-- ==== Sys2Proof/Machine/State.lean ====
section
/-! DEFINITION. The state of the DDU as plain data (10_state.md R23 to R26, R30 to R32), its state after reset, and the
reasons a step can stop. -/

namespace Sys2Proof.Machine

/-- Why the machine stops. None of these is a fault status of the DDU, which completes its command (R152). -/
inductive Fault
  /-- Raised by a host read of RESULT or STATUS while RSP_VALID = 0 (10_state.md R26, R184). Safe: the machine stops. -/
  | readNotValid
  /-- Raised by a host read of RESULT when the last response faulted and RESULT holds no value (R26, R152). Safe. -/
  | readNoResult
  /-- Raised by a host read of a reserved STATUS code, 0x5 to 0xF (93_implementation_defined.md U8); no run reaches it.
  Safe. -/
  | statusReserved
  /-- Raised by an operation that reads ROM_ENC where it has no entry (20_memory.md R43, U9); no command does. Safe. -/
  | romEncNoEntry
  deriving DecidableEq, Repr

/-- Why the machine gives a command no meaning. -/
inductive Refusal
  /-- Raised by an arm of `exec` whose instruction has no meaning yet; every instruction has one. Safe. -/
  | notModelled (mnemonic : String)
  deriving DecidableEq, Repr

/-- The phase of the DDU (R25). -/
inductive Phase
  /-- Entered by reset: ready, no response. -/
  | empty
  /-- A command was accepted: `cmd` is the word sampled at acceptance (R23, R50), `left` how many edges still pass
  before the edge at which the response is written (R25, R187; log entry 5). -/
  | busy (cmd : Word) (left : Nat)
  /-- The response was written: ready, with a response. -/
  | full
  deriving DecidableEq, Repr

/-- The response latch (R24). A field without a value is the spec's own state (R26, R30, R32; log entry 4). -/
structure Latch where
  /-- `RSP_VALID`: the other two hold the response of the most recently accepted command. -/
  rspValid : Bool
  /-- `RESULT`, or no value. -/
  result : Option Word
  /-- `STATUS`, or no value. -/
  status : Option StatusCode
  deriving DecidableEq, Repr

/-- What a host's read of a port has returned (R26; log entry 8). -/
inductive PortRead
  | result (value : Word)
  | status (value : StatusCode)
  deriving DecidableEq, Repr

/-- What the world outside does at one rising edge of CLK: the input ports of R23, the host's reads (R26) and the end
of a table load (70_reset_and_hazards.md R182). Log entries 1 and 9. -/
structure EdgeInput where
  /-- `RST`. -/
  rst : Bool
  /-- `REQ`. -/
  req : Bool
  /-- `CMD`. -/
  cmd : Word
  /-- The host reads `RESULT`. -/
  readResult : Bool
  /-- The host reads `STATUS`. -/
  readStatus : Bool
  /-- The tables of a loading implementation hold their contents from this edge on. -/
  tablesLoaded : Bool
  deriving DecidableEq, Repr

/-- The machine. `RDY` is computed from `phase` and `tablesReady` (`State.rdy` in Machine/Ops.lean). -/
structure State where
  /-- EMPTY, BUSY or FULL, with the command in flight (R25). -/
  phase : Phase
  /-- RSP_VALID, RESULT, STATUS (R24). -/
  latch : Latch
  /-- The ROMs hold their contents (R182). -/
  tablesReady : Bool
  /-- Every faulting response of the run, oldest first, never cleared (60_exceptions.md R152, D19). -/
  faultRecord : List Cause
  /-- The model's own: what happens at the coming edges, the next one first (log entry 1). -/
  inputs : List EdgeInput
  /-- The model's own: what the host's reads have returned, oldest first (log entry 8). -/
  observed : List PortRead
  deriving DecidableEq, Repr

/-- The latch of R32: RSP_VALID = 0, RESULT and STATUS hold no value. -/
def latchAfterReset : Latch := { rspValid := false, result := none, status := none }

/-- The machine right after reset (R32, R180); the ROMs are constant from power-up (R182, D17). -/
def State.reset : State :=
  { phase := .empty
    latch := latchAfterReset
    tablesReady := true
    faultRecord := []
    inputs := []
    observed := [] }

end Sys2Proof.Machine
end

WHAT YOU SHOULD DO.
Copy all of the data above, character for character.

TASK ANSWER.
-- ==== Sys2Proof/Machine/State.lean ====
section
/-! DEFINITION. The state of the DDU as plain data (10_state.md R23 to R26, R30 to R32), its state after reset, and the
reasons a step can stop. -/

namespace Sys2Proof.Machine

/-- Why the machine stops. None of these is a fault status of the DDU, which completes its command (R152). -/
inductive Fault
  /-- Raised by a host read of RESULT or STATUS while RSP_VALID = 0 (10_state.md R26, R184). Safe: the machine stops. -/
  | readNotValid
  /-- Raised by a host read of RESULT when the last response faulted and RESULT holds no value (R26, R152). Safe. -/
  | readNoResult
  /-- Raised by a host read of a reserved STATUS code, 0x5 to 0xF (93_implementation_defined.md U8); no run reaches it.
  Safe. -/
  | statusReserved
  /-- Raised by an operation that reads ROM_ENC where it has no entry (20_memory.md R43, U9); no command does. Safe. -/
  | romEncNoEntry
  deriving DecidableEq, Repr

/-- Why the machine gives a command no meaning. -/
inductive Refusal
  /-- Raised by an arm of `exec` whose instruction has no meaning yet; every instruction has one. Safe. -/
  | notModelled (mnemonic : String)
  deriving DecidableEq, Repr

/-- The phase of the DDU (R25). -/
inductive Phase
  /-- Entered by reset: ready, no response. -/
  | empty
  /-- A command was accepted: `cmd` is the word sampled at acceptance (R23, R50), `left` how many edges still pass
  before the edge at which the response is written (R25, R187; log entry 5). -/
  | busy (cmd : Word) (left : Nat)
  /-- The response was written: ready, with a response. -/
  | full
  deriving DecidableEq, Repr

/-- The response latch (R24). A field without a value is the spec's own state (R26, R30, R32; log entry 4). -/
structure Latch where
  /-- `RSP_VALID`: the other two hold the response of the most recently accepted command. -/
  rspValid : Bool
  /-- `RESULT`, or no value. -/
  result : Option Word
  /-- `STATUS`, or no value. -/
  status : Option StatusCode
  deriving DecidableEq, Repr

/-- What a host's read of a port has returned (R26; log entry 8). -/
inductive PortRead
  | result (value : Word)
  | status (value : StatusCode)
  deriving DecidableEq, Repr

/-- What the world outside does at one rising edge of CLK: the input ports of R23, the host's reads (R26) and the end
of a table load (70_reset_and_hazards.md R182). Log entries 1 and 9. -/
structure EdgeInput where
  /-- `RST`. -/
  rst : Bool
  /-- `REQ`. -/
  req : Bool
  /-- `CMD`. -/
  cmd : Word
  /-- The host reads `RESULT`. -/
  readResult : Bool
  /-- The host reads `STATUS`. -/
  readStatus : Bool
  /-- The tables of a loading implementation hold their contents from this edge on. -/
  tablesLoaded : Bool
  deriving DecidableEq, Repr

/-- The machine. `RDY` is computed from `phase` and `tablesReady` (`State.rdy` in Machine/Ops.lean). -/
structure State where
  /-- EMPTY, BUSY or FULL, with the command in flight (R25). -/
  phase : Phase
  /-- RSP_VALID, RESULT, STATUS (R24). -/
  latch : Latch
  /-- The ROMs hold their contents (R182). -/
  tablesReady : Bool
  /-- Every faulting response of the run, oldest first, never cleared (60_exceptions.md R152, D19). -/
  faultRecord : List Cause
  /-- The model's own: what happens at the coming edges, the next one first (log entry 1). -/
  inputs : List EdgeInput
  /-- The model's own: what the host's reads have returned, oldest first (log entry 8). -/
  observed : List PortRead
  deriving DecidableEq, Repr

/-- The latch of R32: RSP_VALID = 0, RESULT and STATUS hold no value. -/
def latchAfterReset : Latch := { rspValid := false, result := none, status := none }

/-- The machine right after reset (R32, R180); the ROMs are constant from power-up (R182, D17). -/
def State.reset : State :=
  { phase := .empty
    latch := latchAfterReset
    tablesReady := true
    faultRecord := []
    inputs := []
    observed := [] }

end Sys2Proof.Machine
end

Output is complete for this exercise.